:: Available records

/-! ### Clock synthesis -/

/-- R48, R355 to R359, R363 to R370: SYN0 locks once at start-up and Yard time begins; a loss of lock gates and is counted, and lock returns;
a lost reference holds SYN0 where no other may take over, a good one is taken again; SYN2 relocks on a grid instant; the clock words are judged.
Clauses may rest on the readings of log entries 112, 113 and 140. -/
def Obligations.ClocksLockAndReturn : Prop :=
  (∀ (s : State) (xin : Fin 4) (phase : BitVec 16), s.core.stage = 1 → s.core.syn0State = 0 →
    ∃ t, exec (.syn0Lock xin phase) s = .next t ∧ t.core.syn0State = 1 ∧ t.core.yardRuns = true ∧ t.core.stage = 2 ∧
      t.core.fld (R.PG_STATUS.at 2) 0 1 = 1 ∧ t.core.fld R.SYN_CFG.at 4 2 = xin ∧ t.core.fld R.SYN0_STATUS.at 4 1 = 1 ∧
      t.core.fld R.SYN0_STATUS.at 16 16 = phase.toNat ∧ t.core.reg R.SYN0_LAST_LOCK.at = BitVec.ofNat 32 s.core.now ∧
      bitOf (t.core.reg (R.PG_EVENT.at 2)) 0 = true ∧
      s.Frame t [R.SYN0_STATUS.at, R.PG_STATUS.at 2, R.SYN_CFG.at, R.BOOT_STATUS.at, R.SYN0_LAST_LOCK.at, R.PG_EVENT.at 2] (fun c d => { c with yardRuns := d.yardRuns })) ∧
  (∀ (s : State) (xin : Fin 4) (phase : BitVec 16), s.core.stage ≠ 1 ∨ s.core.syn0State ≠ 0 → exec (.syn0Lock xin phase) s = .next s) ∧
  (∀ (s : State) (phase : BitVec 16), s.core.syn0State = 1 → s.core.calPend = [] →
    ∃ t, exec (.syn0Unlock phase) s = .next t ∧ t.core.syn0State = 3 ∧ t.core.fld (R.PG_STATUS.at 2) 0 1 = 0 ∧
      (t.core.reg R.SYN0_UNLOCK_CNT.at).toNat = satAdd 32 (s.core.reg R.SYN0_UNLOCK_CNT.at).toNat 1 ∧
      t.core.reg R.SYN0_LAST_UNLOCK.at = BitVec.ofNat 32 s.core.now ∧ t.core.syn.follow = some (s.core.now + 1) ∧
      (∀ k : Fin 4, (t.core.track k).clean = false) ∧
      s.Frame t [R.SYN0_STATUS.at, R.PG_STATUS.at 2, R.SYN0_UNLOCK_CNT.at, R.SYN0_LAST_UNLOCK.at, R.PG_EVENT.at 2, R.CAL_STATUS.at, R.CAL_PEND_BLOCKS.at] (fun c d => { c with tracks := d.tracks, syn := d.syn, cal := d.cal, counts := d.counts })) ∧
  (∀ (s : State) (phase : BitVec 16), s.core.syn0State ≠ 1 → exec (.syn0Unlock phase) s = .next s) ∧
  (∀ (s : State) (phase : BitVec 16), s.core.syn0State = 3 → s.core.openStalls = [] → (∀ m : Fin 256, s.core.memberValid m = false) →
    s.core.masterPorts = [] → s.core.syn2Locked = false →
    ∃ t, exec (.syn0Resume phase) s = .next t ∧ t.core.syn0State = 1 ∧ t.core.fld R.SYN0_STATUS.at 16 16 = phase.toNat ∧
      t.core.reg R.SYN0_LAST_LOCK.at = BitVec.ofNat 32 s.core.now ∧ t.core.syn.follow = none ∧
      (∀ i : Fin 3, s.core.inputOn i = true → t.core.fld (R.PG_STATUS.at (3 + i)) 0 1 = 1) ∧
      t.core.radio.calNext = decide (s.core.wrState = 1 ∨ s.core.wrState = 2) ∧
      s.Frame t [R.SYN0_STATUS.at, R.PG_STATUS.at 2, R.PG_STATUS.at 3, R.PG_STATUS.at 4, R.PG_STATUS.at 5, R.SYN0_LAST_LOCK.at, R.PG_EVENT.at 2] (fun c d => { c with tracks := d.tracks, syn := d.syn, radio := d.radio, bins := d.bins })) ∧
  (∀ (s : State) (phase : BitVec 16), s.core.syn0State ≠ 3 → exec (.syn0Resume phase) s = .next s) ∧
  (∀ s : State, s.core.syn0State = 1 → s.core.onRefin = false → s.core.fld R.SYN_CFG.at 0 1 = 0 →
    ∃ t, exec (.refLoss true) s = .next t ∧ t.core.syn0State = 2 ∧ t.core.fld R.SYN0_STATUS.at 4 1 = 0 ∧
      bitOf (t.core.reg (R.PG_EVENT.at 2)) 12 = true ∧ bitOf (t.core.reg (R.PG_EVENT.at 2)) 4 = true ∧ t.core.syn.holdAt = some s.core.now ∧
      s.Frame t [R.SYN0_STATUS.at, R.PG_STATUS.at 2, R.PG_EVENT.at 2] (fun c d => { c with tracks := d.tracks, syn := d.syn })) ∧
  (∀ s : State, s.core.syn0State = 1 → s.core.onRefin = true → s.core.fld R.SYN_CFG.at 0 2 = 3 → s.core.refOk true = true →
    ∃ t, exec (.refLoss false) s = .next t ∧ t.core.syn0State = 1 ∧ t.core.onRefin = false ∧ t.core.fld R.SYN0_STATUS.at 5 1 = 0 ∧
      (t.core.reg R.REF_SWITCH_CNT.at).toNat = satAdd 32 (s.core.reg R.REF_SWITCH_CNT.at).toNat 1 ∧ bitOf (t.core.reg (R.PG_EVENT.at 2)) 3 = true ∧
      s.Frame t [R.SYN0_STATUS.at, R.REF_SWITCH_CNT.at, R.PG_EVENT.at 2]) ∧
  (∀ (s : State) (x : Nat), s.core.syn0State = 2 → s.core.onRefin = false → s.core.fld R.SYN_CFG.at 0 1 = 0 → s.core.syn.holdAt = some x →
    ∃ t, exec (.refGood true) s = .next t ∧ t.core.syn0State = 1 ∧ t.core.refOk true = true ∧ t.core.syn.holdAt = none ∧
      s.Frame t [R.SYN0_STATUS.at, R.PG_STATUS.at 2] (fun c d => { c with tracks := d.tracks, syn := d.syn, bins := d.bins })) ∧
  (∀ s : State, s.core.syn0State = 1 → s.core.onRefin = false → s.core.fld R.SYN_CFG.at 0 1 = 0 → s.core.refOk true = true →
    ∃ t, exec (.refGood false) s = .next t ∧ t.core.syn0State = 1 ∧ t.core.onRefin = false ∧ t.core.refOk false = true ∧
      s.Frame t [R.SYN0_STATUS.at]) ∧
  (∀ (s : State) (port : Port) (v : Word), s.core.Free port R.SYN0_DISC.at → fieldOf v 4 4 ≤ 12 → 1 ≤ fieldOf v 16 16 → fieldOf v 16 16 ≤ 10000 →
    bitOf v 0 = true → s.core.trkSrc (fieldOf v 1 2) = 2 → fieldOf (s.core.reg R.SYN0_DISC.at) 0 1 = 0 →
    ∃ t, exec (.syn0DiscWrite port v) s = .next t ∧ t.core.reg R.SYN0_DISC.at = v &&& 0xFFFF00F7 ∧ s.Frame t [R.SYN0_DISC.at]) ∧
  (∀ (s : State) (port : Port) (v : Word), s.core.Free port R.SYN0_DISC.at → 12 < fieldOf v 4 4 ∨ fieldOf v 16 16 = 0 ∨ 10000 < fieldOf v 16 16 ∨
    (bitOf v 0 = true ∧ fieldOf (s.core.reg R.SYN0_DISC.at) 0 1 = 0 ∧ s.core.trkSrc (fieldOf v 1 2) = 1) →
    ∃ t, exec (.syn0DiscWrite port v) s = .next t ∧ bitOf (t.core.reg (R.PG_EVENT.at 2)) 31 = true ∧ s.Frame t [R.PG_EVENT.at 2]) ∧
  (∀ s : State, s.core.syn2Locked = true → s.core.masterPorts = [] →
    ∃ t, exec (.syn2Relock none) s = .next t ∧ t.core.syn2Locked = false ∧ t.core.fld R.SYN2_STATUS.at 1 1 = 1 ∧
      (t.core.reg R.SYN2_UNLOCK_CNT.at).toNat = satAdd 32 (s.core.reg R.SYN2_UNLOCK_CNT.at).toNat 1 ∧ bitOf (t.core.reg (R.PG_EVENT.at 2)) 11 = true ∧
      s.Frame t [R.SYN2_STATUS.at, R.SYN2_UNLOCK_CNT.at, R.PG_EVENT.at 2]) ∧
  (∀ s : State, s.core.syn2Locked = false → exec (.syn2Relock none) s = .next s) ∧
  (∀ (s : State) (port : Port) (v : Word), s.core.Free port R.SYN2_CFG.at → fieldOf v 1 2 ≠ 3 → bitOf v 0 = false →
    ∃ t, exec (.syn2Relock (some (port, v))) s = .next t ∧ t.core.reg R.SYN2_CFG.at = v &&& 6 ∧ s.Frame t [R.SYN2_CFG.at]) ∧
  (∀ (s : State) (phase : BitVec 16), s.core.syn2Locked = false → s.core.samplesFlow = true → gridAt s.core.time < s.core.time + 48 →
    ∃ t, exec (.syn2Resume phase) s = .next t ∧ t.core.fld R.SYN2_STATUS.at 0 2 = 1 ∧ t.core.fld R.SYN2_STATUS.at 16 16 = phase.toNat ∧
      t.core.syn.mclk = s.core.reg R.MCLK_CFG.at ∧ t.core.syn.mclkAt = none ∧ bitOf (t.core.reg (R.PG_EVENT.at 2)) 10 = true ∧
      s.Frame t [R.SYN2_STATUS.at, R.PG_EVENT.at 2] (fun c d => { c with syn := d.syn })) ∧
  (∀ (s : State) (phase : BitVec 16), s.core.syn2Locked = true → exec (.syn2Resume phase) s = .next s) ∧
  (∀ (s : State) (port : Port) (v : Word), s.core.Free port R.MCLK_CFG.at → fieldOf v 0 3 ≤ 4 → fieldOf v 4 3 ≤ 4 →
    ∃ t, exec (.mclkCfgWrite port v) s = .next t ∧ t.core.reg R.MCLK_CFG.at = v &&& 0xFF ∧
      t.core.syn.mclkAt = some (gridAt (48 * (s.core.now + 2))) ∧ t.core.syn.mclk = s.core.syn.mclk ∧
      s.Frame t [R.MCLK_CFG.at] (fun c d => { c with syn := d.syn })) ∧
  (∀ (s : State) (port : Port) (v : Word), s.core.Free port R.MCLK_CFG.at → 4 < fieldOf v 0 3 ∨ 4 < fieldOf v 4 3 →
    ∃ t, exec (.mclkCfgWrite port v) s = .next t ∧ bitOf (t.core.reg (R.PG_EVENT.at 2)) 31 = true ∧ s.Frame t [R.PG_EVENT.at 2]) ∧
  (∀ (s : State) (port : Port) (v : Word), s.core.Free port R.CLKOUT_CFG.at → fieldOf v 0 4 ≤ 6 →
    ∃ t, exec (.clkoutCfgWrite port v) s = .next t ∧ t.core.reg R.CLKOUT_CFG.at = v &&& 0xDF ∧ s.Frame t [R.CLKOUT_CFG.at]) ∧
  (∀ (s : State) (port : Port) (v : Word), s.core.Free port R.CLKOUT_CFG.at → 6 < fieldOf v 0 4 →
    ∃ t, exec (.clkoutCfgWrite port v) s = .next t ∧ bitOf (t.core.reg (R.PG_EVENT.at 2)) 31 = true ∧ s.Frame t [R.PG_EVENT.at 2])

::::

__Aim of the task__: Transcribe each line of the data above, unaltered, from the one where "Clauses may rest" appears to the one where "t, exec (.syn0Resume" appears, inclusive of both.

__Solved exercise__:
Clauses may rest on the readings of log entries 112, 113 and 140. -/
def Obligations.ClocksLockAndReturn : Prop :=
  (∀ (s : State) (xin : Fin 4) (phase : BitVec 16), s.core.stage = 1 → s.core.syn0State = 0 →
    ∃ t, exec (.syn0Lock xin phase) s = .next t ∧ t.core.syn0State = 1 ∧ t.core.yardRuns = true ∧ t.core.stage = 2 ∧
      t.core.fld (R.PG_STATUS.at 2) 0 1 = 1 ∧ t.core.fld R.SYN_CFG.at 4 2 = xin ∧ t.core.fld R.SYN0_STATUS.at 4 1 = 1 ∧
      t.core.fld R.SYN0_STATUS.at 16 16 = phase.toNat ∧ t.core.reg R.SYN0_LAST_LOCK.at = BitVec.ofNat 32 s.core.now ∧
      bitOf (t.core.reg (R.PG_EVENT.at 2)) 0 = true ∧
      s.Frame t [R.SYN0_STATUS.at, R.PG_STATUS.at 2, R.SYN_CFG.at, R.BOOT_STATUS.at, R.SYN0_LAST_LOCK.at, R.PG_EVENT.at 2] (fun c d => { c with yardRuns := d.yardRuns })) ∧
  (∀ (s : State) (xin : Fin 4) (phase : BitVec 16), s.core.stage ≠ 1 ∨ s.core.syn0State ≠ 0 → exec (.syn0Lock xin phase) s = .next s) ∧
  (∀ (s : State) (phase : BitVec 16), s.core.syn0State = 1 → s.core.calPend = [] →
    ∃ t, exec (.syn0Unlock phase) s = .next t ∧ t.core.syn0State = 3 ∧ t.core.fld (R.PG_STATUS.at 2) 0 1 = 0 ∧
      (t.core.reg R.SYN0_UNLOCK_CNT.at).toNat = satAdd 32 (s.core.reg R.SYN0_UNLOCK_CNT.at).toNat 1 ∧
      t.core.reg R.SYN0_LAST_UNLOCK.at = BitVec.ofNat 32 s.core.now ∧ t.core.syn.follow = some (s.core.now + 1) ∧
      (∀ k : Fin 4, (t.core.track k).clean = false) ∧
      s.Frame t [R.SYN0_STATUS.at, R.PG_STATUS.at 2, R.SYN0_UNLOCK_CNT.at, R.SYN0_LAST_UNLOCK.at, R.PG_EVENT.at 2, R.CAL_STATUS.at, R.CAL_PEND_BLOCKS.at] (fun c d => { c with tracks := d.tracks, syn := d.syn, cal := d.cal, counts := d.counts })) ∧
  (∀ (s : State) (phase : BitVec 16), s.core.syn0State ≠ 1 → exec (.syn0Unlock phase) s = .next s) ∧
  (∀ (s : State) (phase : BitVec 16), s.core.syn0State = 3 → s.core.openStalls = [] → (∀ m : Fin 256, s.core.memberValid m = false) →
    s.core.masterPorts = [] → s.core.syn2Locked = false →
    ∃ t, exec (.syn0Resume phase) s = .next t ∧ t.core.syn0State = 1 ∧ t.core.fld R.SYN0_STATUS.at 16 16 = phase.toNat ∧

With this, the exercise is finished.